I love reading that friends are enjoying each other’s company, that they are sitting down to a good meal together, around a campfire, I even enjoy the posts where people say they got their house cleaned, had a great day at work, and especially appreciate what people to reach out and say that they need prayers and good thoughts.

I love it when my relatives in Maryland check in; they’re all great people but I haven’t seen them in years; it’s awesome to see their new lives and their families.

Another friend is raising her four children with her husband – the posts are heartwarming and show so much love (and the craziness of child-raising).

And I don’t mind people who VENT or complain a lot, because I know many of them are just going through something rough, and it helps a lot to share.

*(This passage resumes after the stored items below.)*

/-- In a rising list that names no byte an unlisted cell could hold, the entries are the other bytes that are read. -/
theorem Memory.mem_iff_lookup {m : Memory} (hr : Memory.rising m = true) (hm : ∀ c ∈ m, c.2 ≠ Config.unlistedByte)
    (c : Host.Cell) : c ∈ m ↔ Memory.lookup m c.1 = c.2 ∧ c.2 ≠ Config.unlistedByte := by
  induction m with
  | nil => exact iff_of_false List.not_mem_nil fun ⟨h, hne⟩ => hne h.symm
  | cons d m ih =>
    have hbelow := Memory.rising_head_lt hr
    have ih := ih ((Memory.rising_cons d m).1 hr).2 fun e he => hm e (List.mem_cons_of_mem d he)
    rw [List.mem_cons, Memory.lookup]
    by_cases hdc : d.1 = c.1
    · have hnot : c ∉ m := fun hc => absurd (hbelow c hc) (hdc ▸ lt_irrefl _)
      rw [if_pos hdc, or_iff_left hnot]
      constructor
      · rintro rfl
        exact ⟨rfl, hm c List.mem_cons_self⟩
      · rintro ⟨h, -⟩
        exact Prod.ext hdc.symm h.symm
    · have hne : c ≠ d := fun h => hdc (h ▸ rfl)
      rw [if_neg hdc, or_iff_right hne, ih]

/-- The entries of a canonical memory, by the bytes that it reads. -/
theorem Memory.mem_iff_read {m : Memory} (hm : Memory.wf m = true) (c : Host.Cell) :
    c ∈ m ↔ c.1 < 256 ∧ Memory.read m c.1 = c.2 ∧ c.2 ≠ Config.unlistedByte := by
  obtain ⟨hr, hcells⟩ := (Memory.wf_iff m).1 hm
  have hlookup := Memory.mem_iff_lookup hr (fun d hd => (hcells d hd).2) c
  refine ⟨fun hc => ⟨(hcells c hc).1, ?_⟩, fun ⟨hlt, hread⟩ => ?_⟩
  · rw [Memory.read, Nat.mod_eq_of_lt (hcells c hc).1]
    exact hlookup.1 hc
  · rw [Memory.read, Nat.mod_eq_of_lt hlt] at hread
    exact hlookup.2 hread

/-- Settles O53: the bytes decide the entries, and a strictly rising list is decided by its entries. -/
theorem canonicalMemoryIsDeterminedByItsBytes : Obligations.CanonicalMemoryIsDeterminedByItsBytes := by
  intro m m' hm hm' hread
  obtain ⟨hr, -⟩ := (Memory.wf_iff m).1 hm
  obtain ⟨hr', -⟩ := (Memory.wf_iff m').1 hm'
  have : Std.Irrefl fun c d : Host.Cell => c.1 < d.1 := ⟨fun c => lt_irrefl c.1⟩
  have : Std.Antisymm fun c d : Host.Cell => c.1 < d.1 := ⟨fun _ _ h h' => absurd h' h.asymm⟩
  refine (Memory.pairwise_of_rising hr).eq_of_mem_iff (Memory.pairwise_of_rising hr') fun c => ?_
  rw [Memory.mem_iff_read hm, Memory.mem_iff_read hm', hread]

end Sys2Proof.Machine

/-! # What no instruction reads: `ir` but for the advance, and the output streams (spec/10_state.md R20, R23) -/

namespace Sys2Proof.Machine

/-- What an instruction does, as values that depend neither on `ir` nor on the streams. -/
structure Effect where
  regs : Vector Byte 8
  fl : Byte
  mem : Memory
  /-- The console event that is emitted. -/
  output : Option ConsoleEvent := none
  /-- The fault that is taken. -/
  fault : Option FaultKind := none
  /-- The cause with which the machine halts. -/
  halt : Option Cause := none
  /-- The next pc, where it is not the auto-advance. -/
  target : Option Byte := none

/-- The state after an effect. The fault's event and the auto-advance take the opcode byte from `ir`. -/
def State.perform (s : State) (e : Effect) : State where
  regs := e.regs
  pc := match e.target with
    | some p => p
    | none => s.autoAdvance.pc
  ir := s.ir
  fl := e.fl
  run := match e.halt with
    | some _ => false
    | none => s.run
  cause := match e.halt with
    | some c => c
    | none => s.cause
  mem := e.mem
  console := match e.output with
    | some x => s.console ++ [x]
    | none => s.console
  errors := match e.fault with
    | some k => s.errors ++ [⟨k, s.ir, s.pc⟩]
    | none => s.errors

/-- The state with other values in `ir` and in the streams. -/
def State.withUnread (s : State) (v : Byte) (c : List ConsoleEvent) (es : List ErrorEvent) : State :=
  { s with ir := v, console := c, errors := es }

/-- An operation has one effect on `s` whatever `ir` and the streams are. -/
def HasEffect (s : State) (o : State → StepOutcome) : Prop :=
  ∃ e : Effect, ∀ v c es, o (s.withUnread v c es) = .next ((s.withUnread v c es).perform e)

section Effects

variable {s : State} {a b : Byte}

/-- An operand that names no register faults at the `pc` as it is. -/
theorem raise_invalidRegister_hasEffect : HasEffect s fun u => .next (raise .invalidRegister u) :=
  ⟨{ regs := s.regs, fl := s.fl, mem := s.mem, fault := some .invalidRegister, halt := some .invalidRegister,
     target := some s.pc }, fun _ _ _ => rfl⟩

theorem withReg_hasEffect {k : State → RegIndex → StepOutcome} (hk : ∀ r, HasEffect s fun u => k u r) :
    HasEffect s fun u => withReg a u (k u) := by
  by_cases ha : a.toNat < 8
  · simp only [withReg_of_lt ha]
    exact hk _
  · simp only [withReg_of_not_lt ha]
    exact raise_invalidRegister_hasEffect

theorem withRegs_hasEffect {k : State → RegIndex → RegIndex → StepOutcome} (hk : ∀ r q, HasEffect s fun u => k u r q) :
    HasEffect s fun u => withRegs a b u (k u) :=
  withReg_hasEffect fun r => withReg_hasEffect fun q => hk r q

theorem setReg_autoAdvance_hasEffect (r : RegIndex) (f : State → Byte)
    (hf : ∀ v c es, f (s.withUnread v c es) = f s) : HasEffect s fun u => .next (u.setReg r (f u)).autoAdvance :=
  ⟨{ regs := (s.setReg r (f s)).regs, fl := s.fl, mem := s.mem }, fun v c es => by simp only [hf]; rfl⟩

theorem aluBinary_hasEffect (f : Byte → Byte → Byte) : HasEffect s (aluBinary f a b) :=
  withRegs_hasEffect fun r _ => setReg_autoAdvance_hasEffect r _ fun _ _ _ => rfl

theorem aluUnary_hasEffect (f : Byte → Byte) : HasEffect s (aluUnary f a) :=
  withReg_hasEffect fun r => setReg_autoAdvance_hasEffect r _ fun _ _ _ => rfl

/-- The divisor decides between the fault and the write, and it is neither in `ir` nor in the streams. -/
theorem aluDivide_hasEffect (f : Byte → Byte → Byte) : HasEffect s (aluDivide f a b) := by
  refine withRegs_hasEffect fun r q => ?_
  by_cases hz : s.reg q = 0
  · exact ⟨{ regs := s.regs, fl := s.fl, mem := s.mem, fault := some .divZero, halt := some .divZero },
      fun _ _ _ => if_pos hz⟩
  · exact ⟨{ regs := (s.setReg r (f (s.reg r) (s.reg q))).regs, fl := s.fl, mem := s.mem }, fun _ _ _ => if_neg hz⟩

/-- The condition of a jump is on `fl`. -/
theorem jumpIfFlagsAre_hasEffect (mask : Byte) : HasEffect s (jumpIfFlagsAre mask a) := by
  refine withReg_hasEffect fun r => ?_
  by_cases hfl : s.flagsAre mask
  · exact ⟨{ regs := s.regs, fl := s.fl, mem := s.mem, target := some (s.reg r) },
      fun _ _ _ => congrArg _ (if_pos hfl)⟩
  · exact ⟨{ regs := s.regs, fl := s.fl, mem := s.mem }, fun _ _ _ => congrArg _ (if_neg hfl)⟩

/-- Every instruction has an effect that depends neither on `ir` nor on the streams. -/
theorem exec_hasEffect (i : Instr) : HasEffect s (exec i) := by
  cases i with
  | nop | iret => exact ⟨{ regs := s.regs, fl := s.fl, mem := s.mem }, fun _ _ _ => rfl⟩
  | hlt => exact ⟨{ regs := s.regs, fl := s.fl, mem := s.mem, halt := some .hlt }, fun _ _ _ => rfl⟩
  | ret =>
    exact ⟨{ regs := s.incrementSp.regs, fl := s.fl, mem := s.mem, target := some s.readTop }, fun _ _ _ => rfl⟩
  | prn a =>
    exact withReg_hasEffect fun r =>
      ⟨{ regs := s.regs, fl := s.fl, mem := s.mem, output := some (.dec (s.reg r)) }, fun _ _ _ => rfl⟩
  | pra a =>
    exact withReg_hasEffect fun r =>
      ⟨{ regs := s.regs, fl := s.fl, mem := s.mem, output := some (.chr (s.reg r)) }, fun _ _ _ => rfl⟩
  | push a =>
    exact withReg_hasEffect fun r =>
      ⟨{ regs := s.pushReady.regs, fl := s.fl, mem := (s.pushReady.writeTop (s.pushReady.reg r)).mem },
        fun _ _ _ => rfl⟩
  | pop a =>
    exact withReg_hasEffect fun r =>
      ⟨{ regs := (s.incrementSp.setReg r s.readTop).regs, fl := s.fl, mem := s.mem }, fun _ _ _ => rfl⟩
  | call a =>
    exact withReg_hasEffect fun r =>
      ⟨{ regs := s.pushReady.regs, fl := s.fl, mem := (s.pushReady.writeTop s.returnAddress).mem,
         target := some (s.pushReady.reg r) }, fun _ _ _ => rfl⟩
  | jmp a =>
    exact withReg_hasEffect fun r =>
      ⟨{ regs := s.regs, fl := s.fl, mem := s.mem, target := some (s.reg r) }, fun _ _ _ => rfl⟩
  | jeq a | jne a | jgt a | jlt a => exact jumpIfFlagsAre_hasEffect _
  | ldi a lit => exact withReg_hasEffect fun r => setReg_autoAdvance_hasEffect r _ fun _ _ _ => rfl
  | ld a b => exact withRegs_hasEffect fun r q => setReg_autoAdvance_hasEffect r _ fun _ _ _ => rfl
  | st a b =>
    exact withRegs_hasEffect fun r q =>
      ⟨{ regs := s.regs, fl := s.fl, mem := (s.writeMem (s.indirectAddress r) (s.reg q)).mem }, fun _ _ _ => rfl⟩
  | not a | inc a | dec a => exact aluUnary_hasEffect _
  | add a b | sub a b | mul a b | and a b | or a b | xor a b => exact aluBinary_hasEffect _
  | div a b | mod a b => exact aluDivide_hasEffect _
  | cmp a b =>
    exact withRegs_hasEffect fun r q =>
      ⟨{ regs := s.regs, fl := s.fl ||| compareFlag (s.reg r) (s.reg q), mem := s.mem }, fun _ _ _ => rfl⟩

/-! ## An effect with another `ir` -/

/-- The error events of an effect. -/
def Effect.events (e : Effect) (s : State) : List ErrorEvent :=
  match e.fault with
  | some k => [⟨k, s.ir, s.pc⟩]
  | none => []

theorem State.perform_errors (s : State) (e : Effect) : (s.perform e).errors = s.errors ++ e.events s := by
  cases hf : e.fault <;> simp [State.perform, Effect.events, hf]

/-- The error events differ in the opcode byte. -/
theorem Effect.events_withIr (e : Effect) (s : State) (v : Byte) :
    e.events { s with ir := v } = (e.events s).map fun x => { x with op := v } := by
  cases hf : e.fault <;> simp [Effect.events, hf]

/-- Another `ir` reaches the advance through its operand count only. -/
theorem State.perform_pc_withIr (e : Effect) (s : State) {v : Byte} (hv : operandCount v = operandCount s.ir) :
    (State.perform { s with ir := v } e).pc = (s.perform e).pc := by
  cases ht : e.target <;> simp only [State.perform, State.autoAdvance, ht, hv]

/-! ## An effect after earlier events -/

theorem State.perform_append_streams (e : Effect) (s : State) (c : List ConsoleEvent) (es : List ErrorEvent) :
    State.perform { s with console := c ++ s.console, errors := es ++ s.errors } e =
      { s.perform e with console := c ++ (s.perform e).console, errors := es ++ (s.perform e).errors } := by
  cases ho : e.output <;> cases hf : e.fault <;>
    simp [State.perform, State.autoAdvance, ho, hf, List.append_assoc]

theorem raise_append_streams (k : FaultKind) (s : State) (c : List ConsoleEvent) (es : List ErrorEvent) :
    raise k { s with console := c ++ s.console, errors := es ++ s.errors } =
      { raise k s with console := c ++ (raise k s).console, errors := es ++ (raise k s).errors } := by
  simp only [raise_eq, List.append_assoc]

theorem exec_append_streams (i : Instr) (s : State) (c : List ConsoleEvent) (es : List ErrorEvent) :
    ∃ t, exec i s = .next t ∧ exec i { s with console := c ++ s.console, errors := es ++ s.errors } =
      .next { t with console := c ++ t.console, errors := es ++ t.errors } := by
  obtain ⟨e, he⟩ := exec_hasEffect (s := s) i
  exact ⟨s.perform e, he s.ir s.console s.errors,
    (he s.ir _ _).trans (congrArg _ (State.perform_append_streams e s c es))⟩

/-! ## The step -/

/-- A running machine that decodes no instruction takes the fault. -/
theorem step_eq_raise_of_decode_error {e : DecodeError} (hs : s.run = true)
    (h : s.fetchOpcode.decodeFetched = .error e) : step s = .next (raise .illegalOpcode s.fetchOpcode) := by
  simp only [step, hs, if_true, h]

/-- A running machine does not depend on what `ir` held before the fetch. -/
theorem step_withIr (hs : s.run = true) (v : Byte) : step { s with ir := v } = step s := by
  rw [step, step, if_pos hs, if_pos hs]
  rfl

end Effects

/-- Settles O34: an effect with another `ir`, and a step that overwrites `ir` before anything reads it. -/
theorem instructionRegisterIsOnlyFetched : Obligations.InstructionRegisterIsOnlyFetched := by
  refine ⟨fun i s v => ?_, fun s v hs => ?_⟩
  · obtain ⟨e, he⟩ := exec_hasEffect (s := s) i
    refine ⟨s.perform e, e.events s, (State.perform { s with ir := v } e).pc, he s.ir s.console s.errors, rfl,
      s.perform_errors e, (he v s.console s.errors).trans (congrArg _ ?_), State.perform_pc_withIr e s⟩
    rw [← Effect.events_withIr, ← State.perform_errors { s with ir := v }]
    rfl
  · obtain ⟨t, h⟩ := step_next s
    have hir := step_ir_of_running hs h
    refine ⟨t, h, hir, (step_withIr hs v).trans h, fun i hdecode => ?_⟩
    rw [hir] at hdecode ⊢
    exact (step_eq_exec_of_decode hs hdecode).symm.trans h

/-- Settles O56, in each of the three branches of the step. -/
theorem streamsAreNotRead : Obligations.StreamsAreNotRead := by
  intro s c es
  by_cases hs : s.run = true
  · cases hdecode : s.fetchOpcode.decodeFetched with
    | ok i =>
      obtain ⟨t, h, h'⟩ := exec_append_streams i s.fetchOpcode c es
      exact ⟨t, (step_eq_exec_of_decode hs hdecode).trans h,
        (step_eq_exec_of_decode (s := { s with console := c ++ s.console, errors := es ++ s.errors }) hs hdecode).trans
          h'⟩
    | error e =>
      refine ⟨_, step_eq_raise_of_decode_error hs hdecode, ?_⟩
      rw [← raise_append_streams]
      exact step_eq_raise_of_decode_error (s := { s with console := c ++ s.console, errors := es ++ s.errors }) hs
        hdecode
  · have hs := Bool.eq_false_of_not_eq_true hs
    exact ⟨s, step_of_halted hs, step_of_halted hs⟩

end Sys2Proof.Machine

So many people on Facebook are hurting – the overwhelmed new mother, the over-worked, underpaid single parent, the person still missing a loved one, a parent or friend letting us know a child who died of an overdose. I read people’s posts of their battles with their demons, with their own lives, and I try to post encouraging things, make them laugh or smile, and pray for them.

I have also seen fantastic discussion across various groups, and Facebook has allowed me to connect with like-minded people who enjoy my distractions — Superman, Star Trek, and some of my favorite TV shows when I was kid. It’s wonderful to talk to these people, share our love and shows, and sometimes even interact with some of the celebrities.

Facebook allows me to stay connected. During the last two power outages, I got all my town news and updates through Facebook.


All that being said, it was somewhat cathartic to purge the majority of my Facebook history and start over. There seems to be a need in our culture to maintain such a strong social media presence across as many platforms as possible. And while that is very valuable for an organization, a company, a group of any kind, it really isn’t necessary for an individual to be active on 10 different platforms unless you are a celebrity or political figure.

(Although to be honest, there is a specific political figure in Washington DC who I would really wish would delete his Twitter account, but I digress).

I still like Facebook a lot, and will continue to use it for all the good reasons I cited above. But I tend to keep a lot of comments to myself these days. And I have made it clear that the critiques and audits of MY social media content will no longer be accepted so graciously.

I found I got lost in the minutia, the need to check constantly, the need to post something every day. Speaking only for myself, I just don’t see the point. Your experience might be different – that’s cool with me.

I’ll see you online. But not all the time!